The Sierra Club and Judicial Watch are seeking the disclosure of the names of members of Cheney’s controversial energy task force under the open-government law known as the Federal Advisory Committee Act. Following lower court rulings favoring the plaintiffs, the Supreme Court agreed to hear the case, Richard B. Cheney, Vice President of the United States, et. al., v. U.S. District Court for the District of Columbia.
The brief asks the court to “reject the government’s claim that it may conduct the public’s business in secret,” arguing that “public participation in government can be meaningful only if the people know what officials are doing, and how they are doing it.
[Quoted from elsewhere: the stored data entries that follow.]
/-- Every well-formed command answers. -/
theorem answers_exec {c : Instr} (wellFormed : c.wellFormed = true) (s : State) : Answers s (exec c s) := by
  cases c with
  | coldStart cause => exact answers_coldStart cause s
  | readStart => rw [exec_readStart]; exact answers_arise rfl
  | readComplete image =>
    rw [exec_readComplete, ← wellFormed_readComplete, if_pos wellFormed]
    exact answers_arise (pending_finishRead image s)
  | tick points buttons => rw [exec_tick]; exact answers_arise (by simp)
  | countdownExpiry p => rw [exec_countdownExpiry]; exact answers_arise (by simp)
  | drainTimerExpiry => rw [exec_drainTimerExpiry]; exact answers_arise (by simp)
  | debounce b => rw [exec_debounce]; exact answers_arise (by simp)
  | beginFrame => rw [exec_beginFrame]; unfold execBeginFrame; split <;> exact ⟨_, rfl, by simp⟩
  | loseContention => rw [exec_loseContention]; unfold execLoseContention; split <;> exact ⟨_, rfl, by simp⟩
  | winContention => rw [exec_winContention]; unfold execWinContention; split <;> exact ⟨_, rfl, by simp⟩
  | transmitError => rw [exec_transmitError]; unfold execTransmitError; split <;> exact ⟨_, rfl, by simp⟩
  | idleWaitExpiry => rw [exec_idleWaitExpiry]; unfold execIdleWaitExpiry; split <;> exact ⟨_, rfl, by simp⟩
  | frameCompletion => rw [exec_frameCompletion]; unfold execFrameCompletion; split <;> exact ⟨_, rfl, by simp⟩
  | frameReceived bytes =>
    rw [exec_frameReceived, ← wellFormed_frameReceived, if_pos wellFormed]
    exact answers_arise (by simp)
  | frameAbandoned reason => rw [exec_frameAbandoned]; exact answers_arise (pending_abandonFrame reason s)
  | addressClashHalt => rw [exec_addressClashHalt]; exact answers_arise (by simp)
  | loopbackPassage => rw [exec_loopbackPassage]; exact answers_arise (by simp)
  | deliverTimeMark => exact answers_deliver .timeMark s
  | deliverState => exact answers_deliver .state s
  | deliverAck => exact answers_deliver .ack s
  | deliverReset => exact answers_deliver .reset s
  | deliverSnapshot => exact answers_deliver .snapshot s
  | deliverReplay => exact answers_deliver .replay s
  | deliverResyncRequest => exact answers_deliver .resyncRequest s
  | deliverJoin => exact answers_deliver .join s
  | deliverHeartbeat => exact answers_deliver .heartbeat s
  | heartbeatTimerExpiry => rw [exec_heartbeatTimerExpiry]; exact answers_arise (by simp)
  | silenceTimerExpiry st => rw [exec_silenceTimerExpiry]; exact answers_arise (by simp)
  | resyncTimerExpiry st => rw [exec_resyncTimerExpiry]; exact answers_arise (by simp)
  | replayTimerExpiry st => rw [exec_replayTimerExpiry]; exact answers_arise (by simp)
  | joinWindowExpiry => rw [exec_joinWindowExpiry]; exact answers_arise (by simp)
  | probeTimerExpiry => rw [exec_probeTimerExpiry]; exact answers_arise (by simp)
  | markTimerExpiry => rw [exec_markTimerExpiry]; exact answers_arise (by simp)
  | stageTimerExpiry => rw [exec_stageTimerExpiry]; exact answers_arise (by simp)
  | chimeTimerExpiry => rw [exec_chimeTimerExpiry]; exact answers_arise (by simp)
  | logrdyChange high => exact ⟨_, exec_logrdyChange high s, by simp⟩
  | recordDeparture => rw [exec_recordDeparture]; exact answers_arise (by simp)
  | resetRelease straps => rw [exec_resetRelease]; exact answers_arise rfl
  | millisecond => rw [exec_millisecond]; exact answers_arise rfl
  | idleGap => rw [exec_idleGap]; exact answers_arise (by simp [completeGap])

/-- Only a read and a received frame bring bytes, and what is no whole image or frame is refused (R69, R184). -/
theorem exec_of_illFormed {c : Instr} (illFormed : c.wellFormed = false) (s : State) : exec c s = .refused .illFormed := by
  cases c with
  | readComplete image => rw [exec_readComplete, ← wellFormed_readComplete, illFormed]; rfl
  | frameReceived bytes => rw [exec_frameReceived, ← wellFormed_frameReceived, illFormed]; rfl
  | _ => cases illFormed

/-- Settles O2: what answers, and what is refused. -/
theorem wellFormedCommandsComplete : Obligations.WellFormedCommandsComplete :=
  fun _ s => ⟨fun wellFormed => answers_exec wellFormed s, fun illFormed => exec_of_illFormed illFormed s⟩

end Sys2Proof.Machine
end

section
/-! The start of a read, and the levels of the serial memory port: O5 (R181, R182, R184). -/
namespace Sys2Proof.Machine

/-- A read may start in LOADING with the loader WAITING, once its start time is reached (R182). -/
theorem readMayStart_of_waiting {s : State} (high : s.pins.resetLow = false) (loading : s.mbu.mode = .loading) (waiting : s.loader.load = .waiting) :
    s.readMayStart = decide (readStartTime s.loader.readNumber ≤ s.tmb.localCount.toNat) := by
  simp [State.readMayStart, State.loadingRuns, high, loading, waiting]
Equally, without that information the people can’t hold public officials accountable for their actions.”
“A free, plural, and inclusive democracy can only prosper when it is continuously subjected to public review and scrutiny,” said Emily Sheketoff, Executive Director of the American Library Association’s Washington Office. “History has taught us that secrecy and democracy are like crude oil and pure water; no matter how hard one tries to integrate the two, they simply can’t co-exist as a single entity.”
Joining ALA in the brief are the American Association of Law Libraries, the Association of Research Libraries, the Center for American Progress, Common Cause, the National Security Archive, People for the American Way, the Society of American Archivists, and the Special Libraries Association.
Posted March 12, 2004.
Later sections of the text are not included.